Each line in the listing below that contains "oneOperand" should be returned.

Task material
[Start of section]

-- ==== Sys2Proof/Machine/Assembler.lean ====
section
/-! DEFINITION. The assembler syntax of R101, one line of text at a time: mnemonic in capitals, operands separated
by commas, numbers in decimal or 0x hexadecimal, the operand names, `;` comments, and the pseudo-instructions.
What R101 leaves unsaid (blanks, letters of a hexadecimal digit) is log entry 30. -/

namespace Sys2Proof.Machine

/-- A blank. -/
def isBlank (c : Char) : Bool := c == ' ' || c == '\t'

/-- A text without its leading and trailing blanks. -/
def trimBlanks (t : List Char) : List Char := ((t.dropWhile isBlank).reverse.dropWhile isBlank).reverse

/-- The parts of a text between commas. -/
def splitCommas : List Char → List (List Char)
  | [] => [[]]
  | c :: t =>
    if c = ',' then [] :: splitCommas t
    else match splitCommas t with
      | [] => [[c]]
      | p :: ps => (c :: p) :: ps

/-- The value of a digit in base 16. -/
def digitValue (c : Char) : Option Nat :=
  let n := c.toNat
  if 48 ≤ n ∧ n ≤ 57 then some (n - 48)
  else if 65 ≤ n ∧ n ≤ 70 then some (n - 55)
  else if 97 ≤ n ∧ n ≤ 102 then some (n - 87)
  else none

/-- A string of digits in a base. -/
def digitsValue (base acc : Nat) : List Char → Option Nat
  | [] => some acc
  | c :: t =>
    match digitValue c with
    | none => none
    | some d => if d < base then digitsValue base (base * acc + d) t else none

/-- A number: decimal, or hexadecimal after `0x` (R101). -/
def parseNumber : List Char → Option Nat
  | [] => none
  | [c] => digitsValue 10 0 [c]
  | c :: d :: t =>
    if c = '0' ∧ d = 'x' then (if t.isEmpty then none else digitsValue 16 0 t)
    else digitsValue 10 0 (c :: d :: t)

/-- A byte operand. -/
def parseByte (t : List Char) : Option Byte :=
  match parseNumber t with
  | none => none
  | some n => if n < 256 then some (BitVec.ofNat 8 n) else none

/-- A pin operand (R97). -/
def parsePin (t : List Char) : Option LogicalPin :=
  match parseNumber t with
  | none => none
  | some n => if n < 8 then some (Fin.ofNat 8 n) else none

/-- SET1 or SET2 (R101). -/
def parseSet (t : List Char) : Option RegSet :=
  if t = "SET1".toList then some .set1 else if t = "SET2".toList then some .set2 else none

/-- One of two names, the second for 1: IN and OUT, LO and HI (R101). -/
def parseEither (zero one t : List Char) : Option Bool :=
  if t = zero then some false else if t = one then some true else none

/-- A command with one operand. -/
def oneOperand {α : Type} (parse : List Char → Option α) (make : α → Instr) : List (List Char) → Option Instr
  | [x] => (parse x).map make
  | _ => none

/-- A command with two operands. -/
def twoOperands {α β : Type} (parse : List Char → Option α) (parse' : List Char → Option β)
    (make : α → β → Instr) : List (List Char) → Option Instr
  | [x, y] => (parse x).bind fun a => (parse' y).map (make a)
  | _ => none

/-- A command without operands. -/
def noOperand (i : Instr) (operands : List (List Char)) : Option Instr := if operands = [] then some i else none

/-- A command or pseudo-instruction from its mnemonic and its operands (R96, R101). -/
def assembleParts (mn : List Char) (operands : List (List Char)) : Option Instr :=
  if mn = "WRREG".toList then twoOperands parseByte parseByte .wrreg operands
  else if mn = "RDREG".toList then oneOperand parseByte .rdreg operands
  else if mn = "SETDIR".toList then
    twoOperands parseSet (parseEither "IN".toList "OUT".toList) .setdir operands
  else if mn = "WRBIT".toList then
    twoOperands parsePin (parseEither "LO".toList "HI".toList) .wrbit operands
  else if mn = "RDIN".toList then oneOperand parseSet .rdin operands
  else if mn = "SWOUT".toList then noOperand .swout operands
  else if mn = "SWIN".toList then noOperand .swin operands
  else if mn = "ALLHI".toList then noOperand .allhi operands
  else if mn = "ALLLO".toList then noOperand .alllo operands
  else if mn = "TICK".toList then noOperand .tick operands
  else if mn = "TOGGLE".toList then
    twoOperands parsePin (parseEither "LO".toList "HI".toList) (fun p l => (Pseudo.toggle p l).expand) operands
  else if mn = "POLL".toList then noOperand Pseudo.poll.expand operands
  else if mn = "DIRIN".toList then oneOperand parseSet (fun r => (Pseudo.dirin r).expand) operands
  else if mn = "DIROUT".toList then oneOperand parseSet (fun r => (Pseudo.dirout r).expand) operands
  else none

/-- The command on one line of text, if there is one (R101). -/
def assembleLine (line : String) : Option Instr :=
  let t := trimBlanks (line.toList.takeWhile (fun c => c != ';'))
  let mn := t.takeWhile (fun c => !isBlank c)
  let rest := trimBlanks (t.dropWhile (fun c => !isBlank c))
  assembleParts mn (if rest = [] then [] else (splitCommas rest).map trimBlanks)

end Sys2Proof.Machine
end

[End of section]

Answer area
def oneOperand {α : Type} (parse : List Char → Option α) (make : α → Instr) : List (List Char) → Option Instr
  else if mn = "RDREG".toList then oneOperand parseByte .rdreg operands
  else if mn = "RDIN".toList then oneOperand parseSet .rdin operands
  else if mn = "DIRIN".toList then oneOperand parseSet (fun r => (Pseudo.dirin r).expand) operands
  else if mn = "DIROUT".toList then oneOperand parseSet (fun r => (Pseudo.dirout r).expand) operands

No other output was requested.